By Chris Stonor
EHang has been a darling of the stock market since it publicly listed in December 2019 on the U.S. Nasdaq under the symbol EH. Morgan Stanley was the lead broker on the deal. An initial offering of USD12.50 a share, quickly soared during 2020 leading to a peak five days ago of USD124.09, an astonishing return for early investors, reminding one of the the dotcom bubble of the late 1990s.
Unfortunately, respected U.S analyst firm, Wolfpack has published a damming report today entitled ‘EHang: A Stock Promotion Destined to Crash and Burn’ and investors took fright plunging the stock by close to USD78 today or a 62.68 percent fall, and a valuation from USD6 billion at the weekend to just over USD2.5 billion. Even when compared to the dotcom crash, this is a dramatic share collapse.
The damming report doesn’t mince words. Wolfpack describes EHang as “an elaborate stock promotion, built on largely fabricated revenues based on sham sales contracts with a customer who appears to us to be more interested in helping inflate the value of its investment in the company.”
The report then accuses EHang of boosting its perceived value “with a collection of lies about its products, manufacturing, revenues, partnerships and potential regulatory approval” for the EH 216 Autonomous Aerial Vehicle.
The report claims EHang’s major customer, Shanghai Kunxiang Intelligent Technology (SKIT), of signing “sham sales contracts to benefit its investment” in the Guangzhou-based flying taxi maker.
Not surprisingly, EHang has hotly refuted the report accusations, first by accusing Wolfpack of being a self-proclaimed “activist research firm” mainly focused on taking short positions on equities. A spokesperson was quoted in the South China Morning Post as saying the accusations made are based on “numerous errors, unsubstantiated statements and misinterpretation of information” and that a more detailed rebuttal was on the way.
Meanwhile, Wolfpack characterises SKIT as a “sham customer’ alleging that it bought shares in EHang before its December 2019 initial public offering and has connived to boost the value of this equity by ordering aircraft.
Announcing third-quarter results on December 3rd, 2020, EHang reported a doubling of revenues to RMB71 million (USD10.5 million), largely based on income from its light drones and services associated with these, and reduced its operating loss to around USD300,000. It said that during the quarter it had sold a further 23 examples of the EH216 vehicle, bringing total reported sales since 2018 to 112 units.
At the end of 2019, EHang claimed to have already delivered 60 examples of the two-seat EH126 model and 1 of the single-seat EH116, even though the aircraft had not completed type certification (and still has yet to do so).
Pressed to explain how uncertificated aircraft could be delivered to customers, the company said that the early examples had been sent to “partners” in multiple countries. It would appear that these partners are intended to act as sales agents for the aircraft, which EHang has indicated will complete type certification in China by the end of 2021.

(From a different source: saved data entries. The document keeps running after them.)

/-! ## Fetching and decoding -/

/-- R16, R140: a step takes the packet at the head of the host's queue and runs it; with nothing sent the core
waits (R332); a packet that is not whole is no command (R96; log 2). -/
def Obligations.StepRunsHeadPacket : Prop :=
  ∀ s : State,
    (∀ i rest, decode s.input = .packet i rest → i.wf = true ∧ step s = exec i { s with input := rest }) ∧
    (s.input = [] → step s = .next s) ∧
    (decode s.input = .notWhole → step s = .refused .packetNotWhole)

/-- R90, R91: what the decoder reads is a well-formed instruction, whose packet is exactly the bytes taken: no
bit of a packet is dropped. -/
def Obligations.DecodedPacketsAreWhole : Prop :=
  ∀ bs i rest, decode bs = .packet i rest → i.wf = true ∧ ∃ p, encode i = .packet p ∧ bs = p ++ rest

/-- R90, R91, R95: a well-formed command's packet, whatever follows it, is read back as that command. -/
def Obligations.CommandPacketsRoundTrip : Prop :=
  ∀ i bs rest, i.wf = true → encode i = .packet bs → decode (bs ++ rest) = .packet i rest

/-- R96: a packet that ends before its last field, or a strip shorter than its length field says, is not a
command. -/
def Obligations.ShortPacketsAreNotCommands : Prop :=
  ∀ i bs n, i.wf = true → encode i = .packet bs → 0 < n → n < bs.length → decode (bs.take n) = .notWhole

/-- R92, R93, R94, R95, R98, R101: responses, colour types with their pixels, and marker segments read back as
the instructions they stand for. -/
def Obligations.OtherCodesReadBack : Prop :=
  ∀ i : Instr, i.wf = true →
    (∀ bs, encode i = .response bs → decodeResponse bs = some i) ∧
    (∀ ct px, encode i = .color ct px → decodeColor ct px = some i) ∧
    (∀ bs, encode i = .segment bs → decodeSegment bs = some i)

/-- R120, R122: in each table the codes are prefix codes: a code is read back whatever bits follow it. -/
def Obligations.HuffmanCodesReadBack : Prop :=
  ∀ t i v n bits, encode i = .code t v n → decodeHuff t (bitsMsb v n ++ bits) = some (i, bits)

/-- Words written out from R90, R95 (with R91's byte order): opcode in the low byte of the table's word. The words 8
0x01, 8 0x02 and 16 0x0105 are no whole packets by themselves (R96): that zero bytes complete them is the model's
choice (log 7); the other nine are whole packets. -/
def Obligations.TableWordsDecode : Prop :=
  decodeTableWord 8 0x01 = some (.construct 0 0 0 0) ∧
  decodeTableWord 88 0x5501010000000100000001 = some (.construct 1 1 1 85) ∧
  decodeTableWord 8 0x02 = some (.encodeStrip []) ∧
  decodeTableWord 48 0xAB0100000002 = some (.encodeStrip [0xAB]) ∧
  decodeTableWord 8 0x03 = some .finish ∧
  decodeTableWord 8 0x04 = some .takeOutput ∧
  decodeTableWord 16 0x0105 = some (.headerBytes 0x01000000 0 0 0) ∧
  decodeTableWord 8 0x06 = some .footerBytes ∧
  decodeTableWord 8 0x07 = some .dispose ∧
  decodeTableWord 8 0x00 = some .reservedOp00 ∧
  decodeTableWord 8 0x0F = some (.reservedOp08 7) ∧
  decodeTableWord 8 0x55 = some (.reservedOp40 0x15)

/-! ## Host commands -/

/-- R148, R302, R95: the opcode bytes 0x00 and 0x08 to 0xFF are answered IllegalCommand with no bytes in every
lifecycle, and no state changes; so run the six reserved-opcode instructions. -/
def Obligations.ReservedOpcodesAnswerIllegal : Prop :=
  ∀ s : State,
    (∀ (op : Byte) (rest : List Byte), op = 0 ∨ 8 ≤ op.toNat → s.input = op :: rest →
      step s = .next { s with input := rest, response := some ⟨.illegalCommand, []⟩ }) ∧
    exec .reservedOp00 s = .next { s with response := some ⟨.illegalCommand, []⟩ } ∧
    (∀ low, exec (.reservedOp08 low) s = .next { s with response := some ⟨.illegalCommand, []⟩ }) ∧
    (∀ low, exec (.reservedOp10 low) s = .next { s with response := some ⟨.illegalCommand, []⟩ }) ∧
    (∀ low, exec (.reservedOp20 low) s = .next { s with response := some ⟨.illegalCommand, []⟩ }) ∧
    (∀ low, exec (.reservedOp40 low) s = .next { s with response := some ⟨.illegalCommand, []⟩ }) ∧
    (∀ low, exec (.reservedOp80 low) s = .next { s with response := some ⟨.illegalCommand, []⟩ })

/-- R141: the tests of CONSTRUCT in their order, and what a successful CONSTRUCT leaves in every piece of
state (R39, second column). -/
def Obligations.ConstructEffect : Prop :=
  ∀ (s : State) (w h : Quad) (ct q : Byte),
    (w = 0 ∨ h = 0 ∨ 65535 < w.toNat ∨ 65535 < h.toNat →
      exec (.construct w h ct q) s = .next { s with response := some ⟨.invalidDimension, []⟩ }) ∧
    (1 ≤ w.toNat → w.toNat ≤ 65535 → 1 ≤ h.toNat → h.toNat ≤ 65535 →
      (q = 0 ∨ 100 < q.toNat →
        exec (.construct w h ct q) s = .next { s with response := some ⟨.invalidQuality, []⟩ }) ∧
      (1 ≤ q.toNat → q.toNat ≤ 100 → 8 < ct.toNat →
        exec (.construct w h ct q) s = .next { s with response := some ⟨.invalidColorType, []⟩ }) ∧
      (∀ c : ColorType, 1 ≤ q.toNat → q.toNat ≤ 100 → ct = c.code →
        exec (.construct w h ct q) s = .next
          { s with
            lifecycle := .fresh
            width := BitVec.ofNat 16 w.toNat
            height := BitVec.ofNat 16 h.toNat
            colorType := c
            quality := BitVec.ofNat 7 q.toNat
            qtLuma := qscale baseLuma q.toNat
            qtChroma := qscale baseChroma q.toNat
            htDcLuma := huffTable .dc0
            htAcLuma := huffTable .ac0
            htDcChroma := huffTable .dc1
            htAcChroma := huffTable .ac1
            pending := []
            rowsReceived := 0
            pred := ⟨0, 0, 0, 0⟩
            bitbuf := []
            out := headerBytes (BitVec.ofNat 16 w.toNat) (BitVec.ofNat 16 h.toNat) c q.toNat
            response := some ⟨.ok, []⟩ }))

/-- R145: the tests of CONSTRUCT, then the header of the operands; no state is read or written. -/
def Obligations.HeaderBytesEffect : Prop :=
  ∀ (s : State) (w h : Quad) (ct q : Byte),
    (w = 0 ∨ h = 0 ∨ 65535 < w.toNat ∨ 65535 < h.toNat →
      exec (.headerBytes w h ct q) s = .next { s with response := some ⟨.invalidDimension, []⟩ }) ∧
    (1 ≤ w.toNat → w.toNat ≤ 65535 → 1 ≤ h.toNat → h.toNat ≤ 65535 →
      (q = 0 ∨ 100 < q.toNat →
        exec (.headerBytes w h ct q) s = .next { s with response := some ⟨.invalidQuality, []⟩ }) ∧
      (1 ≤ q.toNat → q.toNat ≤ 100 → 8 < ct.toNat →
        exec (.headerBytes w h ct q) s = .next { s with response := some ⟨.invalidColorType, []⟩ }) ∧
      (∀ c : ColorType, 1 ≤ q.toNat → q.toNat ≤ 100 → ct = c.code →
        exec (.headerBytes w h ct q) s = .next
          { s with response := some ⟨.ok, headerBytes (BitVec.ofNat 16 w.toNat) (BitVec.ofNat 16 h.toNat) c q.toNat⟩ }))

/-- R125, R144, R151: for a legal configuration HEADER_BYTES returns what CONSTRUCT then TAKE_OUTPUT return,
and a second TAKE_OUTPUT returns nothing more. -/
def Obligations.FreshOutputIsHeader : Prop :=
  ∀ (s : State) (w h : Quad) (ct q : Byte) (c : ColorType), LegalConfig w h ct q c →
    ∃ t t' t'' bytes,
      runCommands [.headerBytes w h ct q] s = some (t, bytes) ∧
      runCommands [.construct w h ct q, .takeOutput] s = some (t', bytes) ∧
      runCommands [.construct w h ct q, .takeOutput, .takeOutput] s = some (t'', bytes)

/-- R142: the four tests of ENCODE_STRIP in their order; then APPEND_ROWS of the strip's rows, LIFECYCLE Active, and
the whole of OUT returned. R142 gives strips of at most 2^32 - 1 bytes; that a longer one runs so too is the model's
choice (log 25). In states that no run reaches what it does is the model's choice (log 17). -/
def Obligations.EncodeStripEffect : Prop :=
  ∀ (s : State) (rows : List Byte),
    (s.lifecycle = .unconfigured →
      exec (.encodeStrip rows) s = .next { s with response := some ⟨.notConstructed, []⟩ }) ∧
    (s.lifecycle = .finished →
      exec (.encodeStrip rows) s = .next { s with response := some ⟨.encoderFinished, []⟩ }) ∧
    (s.lifecycle = .fresh ∨ s.lifecycle = .active →
      (rows.length % (s.width.toNat * s.colorType.bpp) ≠ 0 →
        exec (.encodeStrip rows) s = .next { s with response := some ⟨.malformedStripLength, []⟩ }) ∧
      (∀ n, rows.length = n * (s.width.toNat * s.colorType.bpp) → 0 < s.width.toNat →
        (s.height.toNat < s.rowsReceived + n →
          exec (.encodeStrip rows) s = .next { s with response := some ⟨.rowOverflow, []⟩ }) ∧
        (s.rowsReceived + n ≤ s.height.toNat →
          ∃ t, exec (.appendRows rows n) s = .next t ∧
            exec (.encodeStrip rows) s = .next
              { t with lifecycle := .active, out := [], response := some ⟨.ok, t.out⟩ })))

/-- R143: the tests of FINISH in their order; then PAD_BAND and BAND if rows are pending, FLUSH, WRITE_EOI, LIFECYCLE
Finished, and the whole of OUT returned. In a state with more than 7 rows or 7 bits held, which no command leaves,
nothing is said. In states that no run reaches what it does is the model's choice (log 17). -/
def Obligations.FinishEffect : Prop :=
  ∀ s : State,
    (s.lifecycle = .unconfigured → exec .finish s = .next { s with response := some ⟨.notConstructed, []⟩ }) ∧
    (s.lifecycle = .finished → exec .finish s = .next { s with response := some ⟨.encoderFinished, []⟩ }) ∧
    (s.lifecycle = .fresh ∨ s.lifecycle = .active →
      (s.rowsReceived < s.height.toNat →
        exec .finish s = .next { s with response := some ⟨.incompleteImage, []⟩ }) ∧
      (s.height.toNat ≤ s.rowsReceived → s.pending.length ≤ 7 → s.bitbuf.length ≤ 7 →
        ∃ t, runInstrs ((if s.pending = [] then [] else [.padBand, .band]) ++ [.flush, .writeEoi]) s = some t ∧
          exec .finish s = .next { t with lifecycle := .finished, out := [], response := some ⟨.ok, t.out⟩ }))

/-- R144: TAKE_OUTPUT returns and empties OUT in every lifecycle but Unconfigured, and does nothing else. -/
def Obligations.TakeOutputEffect : Prop :=
  ∀ s : State,
    (s.lifecycle = .unconfigured → exec .takeOutput s = .next { s with response := some ⟨.notConstructed, []⟩ }) ∧
    (s.lifecycle ≠ .unconfigured →
      exec .takeOutput s = .next { s with out := [], response := some ⟨.ok, s.out⟩ })

/-- R146: FOOTER_BYTES returns FF D9 in every lifecycle and changes no state. -/
def Obligations.FooterBytesConstant : Prop :=
  ∀ s : State, exec .footerBytes s = .next { s with response := some ⟨.ok, [0xFF, 0xD9]⟩ }

/-- R147, R330: DISPOSE leaves LIFECYCLE Unconfigured and every other item of R20 as at power-on; what the items other
than LIFECYCLE hold then is the model's choice (log 5). The host's queue and the result port are no state of the core
(log 1, log 4). -/
def Obligations.DisposeReturnsToPowerOn : Prop :=
  ∀ s : State, exec .dispose s =
    .next { State.reset with input := s.input, result := s.result, response := some ⟨.ok, []⟩ }

/-- R300, R65: every command is answered; one answered with a status other than Ok returns no bytes and leaves the
state as it was. ENCODE_STRIP with a strip of 2^32 bytes or more, which no packet carries, counts as a command here by
the model's choice (log 25). In states that no run reaches the status is the model's choice (log 17). -/
def Obligations.RejectedCommandChangesNothing : Prop :=
  ∀ (s : State) (i : Instr), isCommand i = true →
    ∃ t r, exec i s = .next t ∧ t.response = some r ∧
      (r.status ≠ .ok → r.bytes = [] ∧ t = { s with response := some r })

/-- R140: which status a command is answered with in which lifecycle, and the lifecycle after it. The clause that a
finished instance has no bytes left to take rests on the invariant. For a strip of 2^32 bytes or more, which no packet
carries, the table holds by the model's choice (log 25). In states that no run reaches the status is the model's
choice (log 17). -/
def Obligations.LifecycleTable : Prop :=
  ∀ (s t : State) (r : Response), t.response = some r →
    (∀ w h ct q, exec (.construct w h ct q) s = .next t →
      (r.status = .ok ∧ t.lifecycle = .fresh) ∨
      (r.status ∈ [.invalidDimension, .invalidQuality, .invalidColorType] ∧ t.lifecycle = s.lifecycle)) ∧
    (∀ rows, exec (.encodeStrip rows) s = .next t →
      (s.lifecycle = .unconfigured ∧ r.status = .notConstructed ∧ t.lifecycle = .unconfigured) ∨
      (s.lifecycle = .finished ∧ r.status = .encoderFinished ∧ t.lifecycle = .finished) ∨
      (s.lifecycle ∈ [.fresh, .active] ∧ r.status = .ok ∧ t.lifecycle = .active) ∨
      (s.lifecycle ∈ [.fresh, .active] ∧ r.status ∈ [.malformedStripLength, .rowOverflow] ∧
        t.lifecycle = s.lifecycle)) ∧
    (exec .finish s = .next t →
      (s.lifecycle = .unconfigured ∧ r.status = .notConstructed ∧ t.lifecycle = .unconfigured) ∨
      (s.lifecycle = .finished ∧ r.status = .encoderFinished ∧ t.lifecycle = .finished) ∨
      (s.lifecycle ∈ [.fresh, .active] ∧ r.status = .ok ∧ t.lifecycle = .finished) ∨
      (s.lifecycle ∈ [.fresh, .active] ∧ r.status = .incompleteImage ∧ t.lifecycle = s.lifecycle)) ∧
    (exec .takeOutput s = .next t →
      t.lifecycle = s.lifecycle ∧
      (s.lifecycle = .unconfigured → r.status = .notConstructed) ∧
      (s.lifecycle ≠ .unconfigured → r.status = .ok) ∧
      (s.Inv → s.lifecycle = .finished → r.bytes = [])) ∧
    (∀ w h ct q, exec (.headerBytes w h ct q) s = .next t →
      t.lifecycle = s.lifecycle ∧ r.status ∈ [.ok, .invalidDimension, .invalidQuality, .invalidColorType]) ∧
    (exec .footerBytes s = .next t → t.lifecycle = s.lifecycle ∧ r.status = .ok) ∧
    (exec .dispose s = .next t → t.lifecycle = .unconfigured ∧ r.status = .ok)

The accusations against EHang have come 10 months after Chinese companies Luckin Coffee and TAL Education Groups were placed under scrutiny in the USA for allegedly inflating their financial data. A new scandal about corporate governance could dampen investor interest and tighten Washington’s scrutiny of Chinese companies seeking to raise funds on U.S markets. The Wolfpack report also questions the validity of EHang’s announced approvals for flight demonstrations in countries including Norway, Austria, Canada, and the U.S. It points to what it says “are inconsistencies between press releases issued in English and Mandarin.”
Finally, Wolfpack claims “Chinese court records show that China-based EHang Guanzhou retains control of most of the group’s assets”, suggesting these could be frozen by court order and liquidated to repay creditors. It argues that this would leave foreign investors little legal recourse. When EHang filed papers with the U.S. Securities and Exchange Commission for its IPO in December 2019, it did so under the name of Cayman Islands-registered EHang Holdings Limited.
In a further development today, a U.S. securities litigation law firm, Block & Leviton, announced that it is investigating the company “for potential violations of federal securities laws.” It urged investors to make contact with the firm.
Yet, EHang’s statement today indicates it will push back against any fall-out from the Wolfpack report. “The company will consider any necessary and appropriate course of action to protect the interest of the company and all its shareholders,” and continued, “EHang is committed to maintaining the highest standards of corporate governance, as well as transparent and timely disclosure of compliance with the applicable rules and regulations of the U.S. Securities and Exchange Commission and the Nasdaq stock market.”
Whether this is part of a wider political argument between the USA and China or the criticisms carry real weight, only time will tell.